Question

Two balls, $X$, and $Y$ move along a horizontal frictionless surface, as illustrated in fig. Ball $X$ has an initial velocity $3.0m{s^{ - 1}}$in a direction along line $AB$. Ball $Y$has a mass of $2.5kg$and an initial velocity $9.6m/{s^{ - 1}}$in the direction at an angle of ${60^ \circ }$ to line $AB$.
The two balls collide at the point $B$. The balls stick together and then travel along the horizontal surface in a direction at right-angles to the line $AB$, as shown in Fig. Determine the difference between the initial kinetic energy of the ball $X$ and the initial kinetic energy of the ball $Y$.
The difference in kinetic energy=________________$J$.

Answer 1

Hint We have two balls moving on a frictionless horizontal surface. The masses and velocities of the two balls are given. If the two balls collide at a given point the balls will stick together as shown in the figure and move in a direction perpendicular to the horizontal surface. We have to find the difference in kinetic energy.
Formula used
$KE = \dfrac{1}{2}m{v^2}$
Where $KE$ is the kinetic energy, $m$ stands for the mass of the body, and $v$ stands for the velocity of the body.

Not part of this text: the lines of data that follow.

-- ==== Sys2Proof/Machine/VectorInt.lean ====
section
/-! DEFINITION. Major VALU (R130, R131). -/

namespace Sys2Proof.Machine

/-- VADD.vv. -/
def execVaddVV (d a b : BitVec 7) (m : Bool) (s : State) : Result :=
  vectorOp s (.vaddVV d a b m) (groupsPush (.int .add d a (.vec b)) m d a b intFormats)

/-- VADD.vg. -/
def execVaddVG (d a : BitVec 7) (b : Src) (m : Bool) (s : State) : Result :=
  vectorOp s (.vaddVG d a b m) (scalarPush (.int .add d a .scalar) m d a b intFormats)

/-- VSUB.vv. -/
def execVsubVV (d a b : BitVec 7) (m : Bool) (s : State) : Result :=
  vectorOp s (.vsubVV d a b m) (groupsPush (.int .sub d a (.vec b)) m d a b intFormats)

/-- VSUB.vg. -/
def execVsubVG (d a : BitVec 7) (b : Src) (m : Bool) (s : State) : Result :=
  vectorOp s (.vsubVG d a b m) (scalarPush (.int .sub d a .scalar) m d a b intFormats)

/-- VMUL.vv. -/
def execVmulVV (d a b : BitVec 7) (m : Bool) (s : State) : Result :=
  vectorOp s (.vmulVV d a b m) (groupsPush (.int .mul d a (.vec b)) m d a b intFormats)

/-- VMUL.vg. -/
def execVmulVG (d a : BitVec 7) (b : Src) (m : Bool) (s : State) : Result :=
  vectorOp s (.vmulVG d a b m) (scalarPush (.int .mul d a .scalar) m d a b intFormats)

/-- VMULH.vv. -/
def execVmulhVV (d a b : BitVec 7) (m : Bool) (s : State) : Result :=
  vectorOp s (.vmulhVV d a b m) (groupsPush (.int .mulh d a (.vec b)) m d a b intFormats)

/-- VMULH.vg. -/
def execVmulhVG (d a : BitVec 7) (b : Src) (m : Bool) (s : State) : Result :=
  vectorOp s (.vmulhVG d a b m) (scalarPush (.int .mulh d a .scalar) m d a b intFormats)

/-- VMACC.vv. -/
def execVmaccVV (d a b : BitVec 7) (m : Bool) (s : State) : Result :=
  vectorOp s (.vmaccVV d a b m) (groupsPush (.int .macc d a (.vec b)) m d a b intFormats)

/-- VMACC.vg. -/
def execVmaccVG (d a : BitVec 7) (b : Src) (m : Bool) (s : State) : Result :=
  vectorOp s (.vmaccVG d a b m) (scalarPush (.int .macc d a .scalar) m d a b intFormats)

/-- VAND.vv. -/
def execVandVV (d a b : BitVec 7) (m : Bool) (s : State) : Result :=
  vectorOp s (.vandVV d a b m) (groupsPush (.int .and d a (.vec b)) m d a b anyFormats)

/-- VAND.vg. -/
def execVandVG (d a : BitVec 7) (b : Src) (m : Bool) (s : State) : Result :=
  vectorOp s (.vandVG d a b m) (scalarPush (.int .and d a .scalar) m d a b anyFormats)

/-- VOR.vv. -/
def execVorVV (d a b : BitVec 7) (m : Bool) (s : State) : Result :=
  vectorOp s (.vorVV d a b m) (groupsPush (.int .or d a (.vec b)) m d a b anyFormats)

/-- VOR.vg. -/
def execVorVG (d a : BitVec 7) (b : Src) (m : Bool) (s : State) : Result :=
  vectorOp s (.vorVG d a b m) (scalarPush (.int .or d a .scalar) m d a b anyFormats)

/-- VXOR.vv. -/
def execVxorVV (d a b : BitVec 7) (m : Bool) (s : State) : Result :=
  vectorOp s (.vxorVV d a b m) (groupsPush (.int .xor d a (.vec b)) m d a b anyFormats)

/-- VXOR.vg. -/
def execVxorVG (d a : BitVec 7) (b : Src) (m : Bool) (s : State) : Result :=
  vectorOp s (.vxorVG d a b m) (scalarPush (.int .xor d a .scalar) m d a b anyFormats)

/-- VSLL.vv. -/
def execVsllVV (d a b : BitVec 7) (m : Bool) (s : State) : Result :=
  vectorOp s (.vsllVV d a b m) (groupsPush (.int .sll d a (.vec b)) m d a b intFormats)

/-- VSLL.vg. -/
def execVsllVG (d a : BitVec 7) (b : Src) (m : Bool) (s : State) : Result :=
  vectorOp s (.vsllVG d a b m) (scalarPush (.int .sll d a .scalar) m d a b intFormats)

/-- VSRL.vv. -/
def execVsrlVV (d a b : BitVec 7) (m : Bool) (s : State) : Result :=
  vectorOp s (.vsrlVV d a b m) (groupsPush (.int .srl d a (.vec b)) m d a b intFormats)

/-- VSRL.vg. -/
def execVsrlVG (d a : BitVec 7) (b : Src) (m : Bool) (s : State) : Result :=
  vectorOp s (.vsrlVG d a b m) (scalarPush (.int .srl d a .scalar) m d a b intFormats)

/-- VSRA.vv. -/
def execVsraVV (d a b : BitVec 7) (m : Bool) (s : State) : Result :=
  vectorOp s (.vsraVV d a b m) (groupsPush (.int .sra d a (.vec b)) m d a b intFormats)

/-- VSRA.vg. -/
def execVsraVG (d a : BitVec 7) (b : Src) (m : Bool) (s : State) : Result :=
  vectorOp s (.vsraVG d a b m) (scalarPush (.int .sra d a .scalar) m d a b intFormats)

/-- VMIN.vv. -/
def execVminVV (d a b : BitVec 7) (m : Bool) (s : State) : Result :=
  vectorOp s (.vminVV d a b m) (groupsPush (.int .min d a (.vec b)) m d a b intFormats)

/-- VMIN.vg. -/
def execVminVG (d a : BitVec 7) (b : Src) (m : Bool) (s : State) : Result :=
  vectorOp s (.vminVG d a b m) (scalarPush (.int .min d a .scalar) m d a b intFormats)

/-- VMAX.vv. -/
def execVmaxVV (d a b : BitVec 7) (m : Bool) (s : State) : Result :=
  vectorOp s (.vmaxVV d a b m) (groupsPush (.int .max d a (.vec b)) m d a b intFormats)

/-- VMAX.vg. -/
def execVmaxVG (d a : BitVec 7) (b : Src) (m : Bool) (s : State) : Result :=
  vectorOp s (.vmaxVG d a b m) (scalarPush (.int .max d a .scalar) m d a b intFormats)

/-- VMINN.vv. -/
def execVminnVV (d a b : BitVec 7) (m : Bool) (s : State) : Result :=
  vectorOp s (.vminnVV d a b m) (groupsPush (.int .minn d a (.vec b)) m d a b intFormats)

/-- VMINN.vg. -/
def execVminnVG (d a : BitVec 7) (b : Src) (m : Bool) (s : State) : Result :=
  vectorOp s (.vminnVG d a b m) (scalarPush (.int .minn d a .scalar) m d a b intFormats)

/-- VMAXN.vv. -/
def execVmaxnVV (d a b : BitVec 7) (m : Bool) (s : State) : Result :=
  vectorOp s (.vmaxnVV d a b m) (groupsPush (.int .maxn d a (.vec b)) m d a b intFormats)

/-- VMAXN.vg. -/
def execVmaxnVG (d a : BitVec 7) (b : Src) (m : Bool) (s : State) : Result :=
  vectorOp s (.vmaxnVG d a b m) (scalarPush (.int .maxn d a .scalar) m d a b intFormats)

/-- VSADD.vv. -/
def execVsaddVV (d a b : BitVec 7) (m : Bool) (s : State) : Result :=
  vectorOp s (.vsaddVV d a b m) (groupsPush (.int .sadd d a (.vec b)) m d a b intFormats)

/-- VSADD.vg. -/
def execVsaddVG (d a : BitVec 7) (b : Src) (m : Bool) (s : State) : Result :=
  vectorOp s (.vsaddVG d a b m) (scalarPush (.int .sadd d a .scalar) m d a b intFormats)

/-- VSSUB.vv. -/
def execVssubVV (d a b : BitVec 7) (m : Bool) (s : State) : Result :=
  vectorOp s (.vssubVV d a b m) (groupsPush (.int .ssub d a (.vec b)) m d a b intFormats)

/-- VSSUB.vg. -/
def execVssubVG (d a : BitVec 7) (b : Src) (m : Bool) (s : State) : Result :=
  vectorOp s (.vssubVG d a b m) (scalarPush (.int .ssub d a .scalar) m d a b intFormats)

/-- VSEQ.vv: a mask. -/
def execVseqVV (d a b : BitVec 7) (m : Bool) (s : State) : Result :=
  vectorOp s (.vseqVV d a b m) (groupsMaskPush (.intCmp .eq d a (.vec b)) m a b anyFormats)

/-- VSEQ.vg: a mask. -/
def execVseqVG (d a : BitVec 7) (b : Src) (m : Bool) (s : State) : Result :=
  vectorOp s (.vseqVG d a b m) (scalarMaskPush (.intCmp .eq d a .scalar) m a b anyFormats)

/-- VSNE.vv: a mask. -/
def execVsneVV (d a b : BitVec 7) (m : Bool) (s : State) : Result :=
  vectorOp s (.vsneVV d a b m) (groupsMaskPush (.intCmp .ne d a (.vec b)) m a b anyFormats)

/-- VSNE.vg: a mask. -/
def execVsneVG (d a : BitVec 7) (b : Src) (m : Bool) (s : State) : Result :=
  vectorOp s (.vsneVG d a b m) (scalarMaskPush (.intCmp .ne d a .scalar) m a b anyFormats)

/-- VSLT.vv: a mask. -/
def execVsltVV (d a b : BitVec 7) (m : Bool) (s : State) : Result :=
  vectorOp s (.vsltVV d a b m) (groupsMaskPush (.intCmp .lt d a (.vec b)) m a b intFormats)

/-- VSLT.vg: a mask. -/
def execVsltVG (d a : BitVec 7) (b : Src) (m : Bool) (s : State) : Result :=
  vectorOp s (.vsltVG d a b m) (scalarMaskPush (.intCmp .lt d a .scalar) m a b intFormats)

/-- VSLTN.vv: a mask. -/
def execVsltnVV (d a b : BitVec 7) (m : Bool) (s : State) : Result :=
  vectorOp s (.vsltnVV d a b m) (groupsMaskPush (.intCmp .ltn d a (.vec b)) m a b intFormats)

/-- VSLTN.vg: a mask. -/
def execVsltnVG (d a : BitVec 7) (b : Src) (m : Bool) (s : State) : Result :=
  vectorOp s (.vsltnVG d a b m) (scalarMaskPush (.intCmp .ltn d a .scalar) m a b intFormats)

/-- VMERGE.vv. -/
def execVmergeVV (d a b : BitVec 7) (m : Bool) (s : State) : Result :=
  vectorOp s (.vmergeVV d a b m) (groupsPush (.merge d a (.vec b)) m d a b anyFormats)

/-- VMERGE.vg. -/
def execVmergeVG (d a : BitVec 7) (b : Src) (m : Bool) (s : State) : Result :=
  vectorOp s (.vmergeVG d a b m) (scalarPush (.merge d a .scalar) m d a b anyFormats)

/-- VMV.vv. -/
def execVmvVV (d b : BitVec 7) (m : Bool) (s : State) : Result :=
  vectorOp s (.vmvVV d b m) (unaryPush (.move d (.vec b) false) m d b anyFormats)

/-- VMV.vg. -/
def execVmvVG (d : BitVec 7) (b : Src) (m : Bool) (s : State) : Result :=
  vectorOp s (.vmvVG d b m) (scalarPush (.move d .scalar false) m d d b anyFormats)

/-- VMV.vv with the mask inverted (R69, R131). -/
def execVmvVVInverted (d b : BitVec 7) (s : State) : Result :=
  vectorOp s (.vmvVVInverted d b) (unaryPush (.move d (.vec b) true) true d b anyFormats)

/-- VMV.vg with the mask inverted (R69, R131). -/
def execVmvVGInverted (d : BitVec 7) (b : Src) (s : State) : Result :=
  vectorOp s (.vmvVGInverted d b) (scalarPush (.move d .scalar true) true d d b anyFormats)

end Sys2Proof.Machine
end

Complete Step by step solution
To find the difference in kinetic energy, first, we have to find the mass of the ball $X$
The initial velocity of $X = 3.0m/s$
The initial velocity of $Y = 9.6m/s$
The angle between$A$and $B$ are given as.${60^ \circ }$
By applying the force on a free body diagram
After the collision, the net force will be zero
i.e. $\sum {F = 0}$
This means that the change in momentum will be zero
We can write the change in momentum as,
${m_x}{v_x} - {m_y}{v_y}$ $\left( {\because P = mv} \right)$
Where ${m_x}$,${m_y}$and, ${v_x}$ ${v_y}$are the masses and velocities of the two balls $X$and $Y$respectively.
${v_y}\cos \theta$is the velocity component of the ball $Y$in the $x$direction.
${v_x} = 3.0m/s$
${m_y} = 2.5kg$
${v_y} = 9.6m/s$
$\theta = {60^ \circ }$
Substituting the values in the above equation, we get ${m_x}$as
$(m \times 3.0) - (2.5 \times 9.6 \times \cos {60^ \circ }) = 0$
From this,
$3m = 12$
$\Rightarrow m = \dfrac{{12}}{3}=4kg$
Now that we have the masses and velocities of the two balls we can find the difference in kinetic energies.
We know that the kinetic energy of a body is,
$KE = \dfrac{1}{2}m{v^2}$
The difference in kinetic energies can be written as,
$\Delta KE = \dfrac{1}{2}{m_2}v_2^2 - \dfrac{1}{2}{m_1}v_1^2$
Substituting the values of masses and velocities, we get
$\Delta KE = \left( {\dfrac{1}{2} \times 2.5 \times {{9.6}^2}} \right) - \left( {\dfrac{1}{2} \times 4 \times {{3.0}^2}} \right)$
$\Delta KE = \dfrac{{230.4}}{2} - \dfrac{{36}}{2}$
$\Rightarrow \Delta KE = 115.2 - 18 = 97.2$

Therefore, the difference in kinetic energy $= 97.2J$

Note
Collisions are of two types. If the total kinetic energy of the system is conserved after the collision such collisions can be called elastic collisions. If the kinetic energy of the system is not conserved after collision such collisions are called inelastic collisions. The total linear momentum of the system will be conserved in all collisions.